I won’t get into the specifics, but elastic uses a language called query DSL to interact with the indices. There’s a lot you can do with it, but all we’re going to do here is create a function that will vectorize our query, and compare it with the text in our index for similarity.

The res will be a json that contains a bunch of info on our search. Realistically though, we only want our relevant results. So once we actually call the function, we can parse the json to get the most relevant text and page number.

With this, our search function looks for “department of justice” within the page texts, and returns the results. the [0] in the statement above is just to look at the first, most relevant page text and number.
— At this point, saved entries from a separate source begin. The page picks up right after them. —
-- ==== Sys2Proof/Machine/PodIn.lean ====
section
/-! DEFINITION. The receiving side of the pod: grants, requests and decrements of peer modules, links, and the pod commands
(R434-R438, R441-R444). -/

namespace Sys2Proof.Machine

/-! ## Grants (R437, R438) -/

/-- Bits of a grant's rights (R428). -/
def rightR : Nat := 0
def rightW : Nat := 1
def rightS : Nat := 2

/-- A grant holds any of R, W and S. -/
def Grant.memory (g : Grant) : Bool := g.rights.getLsbD rightR || g.rights.getLsbD rightW || g.rights.getLsbD rightS

/-- The grant that serves the memory requests of a source. -/
def State.memoryGrant (s : State) (m : BitVec 10) (t : BitVec 16) : Option Grant :=
  s.grant.find? (fun g => g.ofSource m t && g.memory && !g.revoking)

/-- A grant is the one of (SRCMOD, SRCTEN, PART). -/
def Grant.sameKey (g x : Grant) : Bool := g.ofSource x.srcMod x.srcTenant && decide (g.part = x.part)

/-- PODGRANT (R438). -/
def execPodgrant (pf : Bool) (s : State) : Host.Outcome State Fault Refusal :=
  .next (serve 0x60 pf s (fun s ws =>
    let x : Grant := { srcMod := BitVec.ofNat 10 (entNat ws 4 2), srcTenant := BitVec.ofNat 16 (entNat ws 6 2), part := BitVec.ofNat 5 (entByte ws 8),
                       tenant := BitVec.ofNat 16 (entNat ws 10 2), keyid := BitVec.ofNat 13 (entNat ws 12 2), rights := BitVec.ofNat 4 (entByte ws 14) }
    if 1024 ≤ entNat ws 4 2 ∨ 32 ≤ entByte ws 8 ∨ 8192 ≤ entNat ws 12 2 ∨ 16 ≤ entByte ws 14
        ∨ entZero ws 64 [(4, 5), (10, 5)] = false ∨ s.partLive x.part = false then plain (s, 3)
    else if x.memory ∧ s.grant.any (fun g => g.ofSource x.srcMod x.srcTenant && decide (g.part ≠ x.part) && g.memory) = true then plain (s, 2)
    else
      let others := s.grant.filter (fun g => !g.sameKey x)
      if 16384 ≤ others.length then plain (s, 1) else plain ({ s with grant := others ++ [x] }, 0)))

/-- A request accepted under a grant is not yet performed. -/
def grantInUse (s : State) (g : Grant) : Bool :=
  s.reqs.any (fun r => decide (r.stamp.part = g.part) && decide (r.msg.srcTenant = g.srcTenant) && (match r.who with
    | .peer m _ => decide (m = g.srcMod)
    | _ => false))

/-- PODREVOKE (R438): no new request, then those already accepted are performed. -/
def execPodrevoke (pf : Bool) (s : State) : Host.Outcome State Fault Refusal :=
  .next (serve 0x61 pf s (fun s ws =>
    let x : Grant := { srcMod := BitVec.ofNat 10 (entNat ws 4 2), srcTenant := BitVec.ofNat 16 (entNat ws 6 2), part := BitVec.ofNat 5 (entByte ws 8) }
    if 1024 ≤ entNat ws 4 2 ∨ 32 ≤ entByte ws 8 ∨ entZero ws 64 [(4, 5)] = false then plain (s, 3)
    else match s.grant.find? (fun g => g.sameKey x) with
      | none => plain (s, 2)
      | some g =>
        if grantInUse s g then .wait { s with grant := s.grant.map (fun y => if y.sameKey x then { y with revoking := true } else y) }
        else plain ({ s with grant := s.grant.filter (fun y => !y.sameKey x) }, 0)))

/-- PODRT (R436, R438). -/
def execPodrt (pf : Bool) (s : State) : Host.Outcome State Fault Refusal :=
  .next (serve 0x62 pf s (fun s ws =>
    let m := entNat ws 4 2
    if 1024 ≤ m ∨ entZero ws 64 [(4, 4)] = false then plain (s, 3)
    else plain ({ s with route := Map.set s.route m (BitVec.ofNat 16 (entNat ws 6 2)) }, 0)))

/-! ## Requests of peer modules (R437) -/

/-- The right that a request needs; a recovery query and an acknowledgement need none (DESIGN CHOICE, log entry 126). -/
def PodOp.right : PodOp → Option Nat
  | .write _ => some rightW
  | .read _ => some rightR
  | .add _ => some rightS
  | .query => none
  | .ack => none

/-- What the module's homes are asked to do for a request. -/
def PodOp.op : PodOp → Op
  | .write ws => .store ws
  | .read line => .load (if line then 16 else 1)
  | .add n => .atomic 0 0 (PWord.clean n)
  | .query => .probe
  | .ack => .probe

/-- Writes are of 4 or 64 bytes (R434). -/
def PodOp.sized : PodOp → Bool
  | .write ws => decide (ws.length = 1 ∨ ws.length = 16)
  | _ => true

/-- The origin record of a receiving pod port, and its edge die (R378, R434). -/
def podOrigin (port : BitVec 4) (cause : BitVec 8) : Word := originWord port.toNat 0 2 0 true cause
def podDie (port : BitVec 4) : BitVec 5 := if port.toNat < 8 then 16 else 17

/-- The answer to a request leaves on the port on which it came. -/
def replyPeer (s : State) (m : BitVec 10) (port : BitVec 4) (x : PodReply) : State :=
  { s with podSent := s.podSent ++ [{ mod := m, port := port, reply := some x }] }

/-- The partition whose log a refusal enters: that of the grant which serves the source's requests, else of any grant of the
source, else partition 0. -/
def refusalPart (s : State) (m : BitVec 10) (t : BitVec 16) : BitVec 5 :=
  match (s.memoryGrant m t).orElse (fun _ => s.grant.find? (fun g => g.ofSource m t)) with
  | some g => g.part
  | none => 0

/-- A refused request: its reason goes back, and it enters an event log. -/
def refusePeer (s : State) (r : PodMessage) (reason : Nat) (cause : BitVec 8) : State :=
  let c := if reason = 1 then causeRemote else cause
  replyPeer (logEvent s (refusalPart s r.srcMod r.srcTenant) (podOrigin r.port c) c (podDie r.port)) r.srcMod r.port { tag := r.tag, reason := some reason, cause := cause, cond := false }

/-- The address check of a request: its words under R300 with the grant's key, and what the host gives for them where it has
said so (R425). -/
def checkPeer (s : State) (st : Stamp) (va : BitVec 56) (op : Op) :
    Except (BitVec 8) (List (Nat × BitVec 13) × Option (List (Nat × BitVec 13))) :=
  let a := op.access
  match s.checkAccess {} st true (wordVas va a.1) a.2.1 (if a.1 = 16 then 64 else a.2.2) with
  | .error d => .error d.cause
  | .ok ps =>
    if ps.any (fun p => s.tearing st.part st.tenant p.1) then .error causePage
    else .ok (ps, ps.mapM (fun p => (s.hostAddr st.part st.tenant p.1).map (fun x => (x, p.2))))

/-- A request of a peer under its grant: refused by the address check, or it waits for the host's translation (R425), or goes on to
its home. -/
def admitPeer (s : State) (q : Req) : State :=
  match checkPeer s q.stamp q.va q.op with
  | .error c => refusePeer (s.dropReq q.id) q.msg 2 c
  | .ok (ps, none) => s.setReq { q with
      stage := .ats
      pri := false
      pas := ps
      gen := Map.get s.pasidGen 0 (s.pasidOf q.stamp.part q.stamp.tenant).toNat }
  | .ok (_, some ps) => goHome s { q with
      pri := false
      pas := ps } (match ps with
        | p :: _ => s.placeOf p.1 (edgeRouter (decide (8 ≤ q.podPort.toNat)) 1)
        | [] => podPlace q.podPort)

/-- What goes back to a peer for a request that its home has performed: a refusal by the home's own checks is reason 2. -/
def peerReply (tag : Nat) (op : Op) (a : Answer) : PodReply :=
  match a.fault with
  | some f => { tag := tag, reason := some 2, cause := f.cause, cond := false }
  | none => match op with
    | .atomic _ _ _ => { tag := tag, cond := a.words.all (fun w => !w.psn) }
    | .load _ => { tag := tag, words := a.words, cond := a.words.all (fun w => !w.psn) }
    | _ => { tag := tag }

/-- A recovery query of a peer (R317, R442): answered from the log, or after the request that still waits, or with NOTTAKEN. -/
def peerQuery (s : State) (r : PodMessage) : State :=
  let mine := fun (x : Req) => decide (x.msg.node = r.node) && decide (x.msg.seq = r.seq) && (match x.who, x.op with
    | .peer m _, .atomic .. => decide (m = r.srcMod)
    | _, _ => false)
  match s.logs.find? (fun x => decide (x.mod = some r.srcMod) && decide (x.node = r.node) && decide (x.seq = r.seq)) with
  | some x => replyPeer s r.srcMod r.port (peerReply r.tag (.atomic 0 0 {}) x.ans)
  | none => match s.reqs.find? mine with
    | some q => s.setReq { q with asks := q.asks ++ [r.tag] }
    | none => replyPeer s r.srcMod r.port { tag := r.tag, cond := false, notTaken := true }

/-- A peer acknowledges an answer: its log entry is freed (R317, R442). -/
def peerAck (s : State) (r : PodMessage) : State :=
  { s with logs := s.logs.filter (fun x => !(decide (x.mod = some r.srcMod) && decide (x.node = r.node) && decide (x.seq = r.seq))) }

/-- A memory request of a peer (R437). One whose host port has no room stays with the peer (R424). -/
def peerRequest (s : State) (r : PodMessage) (right : Nat) : State :=
  match s.memoryGrant r.srcMod r.srcTenant with
  | none => refusePeer s r 1 0
  | some g =>
    if g.rights.getLsbD right = false then refusePeer s r 1 0
    else
      let st : Stamp := { part := g.part, tenant := g.tenant, keyid := g.keyid }
      let q : Req := { id := s.serial, who := .peer r.srcMod r.tag, stamp := st, va := r.va, op := PodOp.op r.op, podPort := r.port
                       leaving := false, place := some (podPlace r.port), msg := r }
      let full := match checkPeer s st r.va q.op with
        | .ok (ps, _) => s.noRoom ps
        | .error _ => false
      if full then s
      else admitPeer { s with
        serial := s.serial + 1
        reqs := s.reqs ++ [q] } q

/-- POD_REQUEST_ARRIVAL (R434, R437, R442). -/
def execPodRequestArrival (r : PodMessage) (s : State) : Host.Outcome State Fault Refusal :=
  .next (if bitAt s.linkUp r.port.toNat = false ∨ PodOp.sized r.op = false then s
    else match r.op, PodOp.right r.op with
      | .query, _ => peerQuery s r
      | .ack, _ => peerAck s r
      | _, some k => peerRequest s r k
      | _, none => s)

/-! ## Decrements of peer modules (R444) -/

/-- REMOTE_DECREMENT (R444): the message goes on to the dispatcher of the die that the reference names. -/
def execRemoteDecrement (r : PodDecrement) (s : State) : Host.Outcome State Fault Refusal :=
  let m : DecMsg := { id := s.serial, pod := some (r.port, r.srcMod, r.srcTenant), src := refDie r.ref, ref := r.ref, exp := r.exp, rb := r.rb }
  .next (if bitAt s.linkUp r.port.toNat = false then s else { s with
    serial := s.serial + 1
    decs := s.decs ++ [m] })

/-! ## Links (R436, R442) -/

/-- POD_LINK_UP (R436). -/
def execPodLinkUp (port : BitVec 4) (s : State) : Host.Outcome State Fault Refusal :=
  .next (if s.edgeOpen (decide (8 ≤ port.toNat)) then { s with linkUp := setBits s.linkUp port.toNat 1 1 } else s)

/-- A request that is outstanding on a port. -/
def outstandingOn (port : BitVec 4) (r : Req) : Bool := r.op.podMod.isSome && decide (r.stage = .home) && decide (r.podPort = port)

/-- What becomes of an outstanding request: a latch access gets no answer, every other one is refused with reason 3. -/
def linkLost (s : State) (r : Req) : State := match r.who with
  | .latch _ _ => s.dropReq r.id
  | _ => refuseReq s r (remoteFault r.va (r.op.podMod.getD 0) 3 0 r.who.path)

/-- POD_LINK_FAILURE (R441, R442). -/
def execPodLinkFailure (port : BitVec 4) (s : State) : Host.Outcome State Fault Refusal :=
  let s' : State := { s with linkUp := setBits s.linkUp port.toNat 1 0 }
  .next ((s.reqs.filter (outstandingOn port)).foldl linkLost s')

end Sys2Proof.Machine
end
However, you can customize the parsing so that it returns as few/many results as you like.

Using the Kibana Front End

Instead of viewing a poorly recorded gif of my jupyter notebook, we can actually use another elastic tool to better view our results. Kibana is an open source front end for elastic that’s great for visualization. First, install kibana from this link.

Once you have Kibana installed, start the service by running kibana in a terminal and then navigate to localhost:5601 in your favorite web broswer. This will let you interact with the application.

The only thing we have to do here before we interact with our index is create an index pattern. Go to Management > Create Index Pattern, and then type in “mueller-report” — Kibana should let you know that the pattern matches the index we created earlier in elastic.

And that’s it! If you go to the Discover tab on the left, and you can search your index in a much easier (and more aesthetic) manner than we were in elastic.

Next Steps

It would probably be cool to throw this up on AWS so anyone can use it (with a nicer front end), but I’m not really tryna tie my credit card to that instance at the moment. If anyone else wants to, feel free! I’ll update soon with a docker container and github link.

Updates

4/21/19 — There have been a lot of other posts/work regarding OCR and subsequent NLP on the Mueller Report. It seems that the main concern is the actual quality of the OCR text, since results can be messy due to formatting or general inaccuracy. While there’s probably no easy way to solve this for future analysis (aside from the government releasing a useful document), we can at least have elastic compensate for any misspellings in our searches by adding a fuzziness parameter to our search function.

This is a hacky, but generalizable way to account for some of the error we might find in the post OCR text.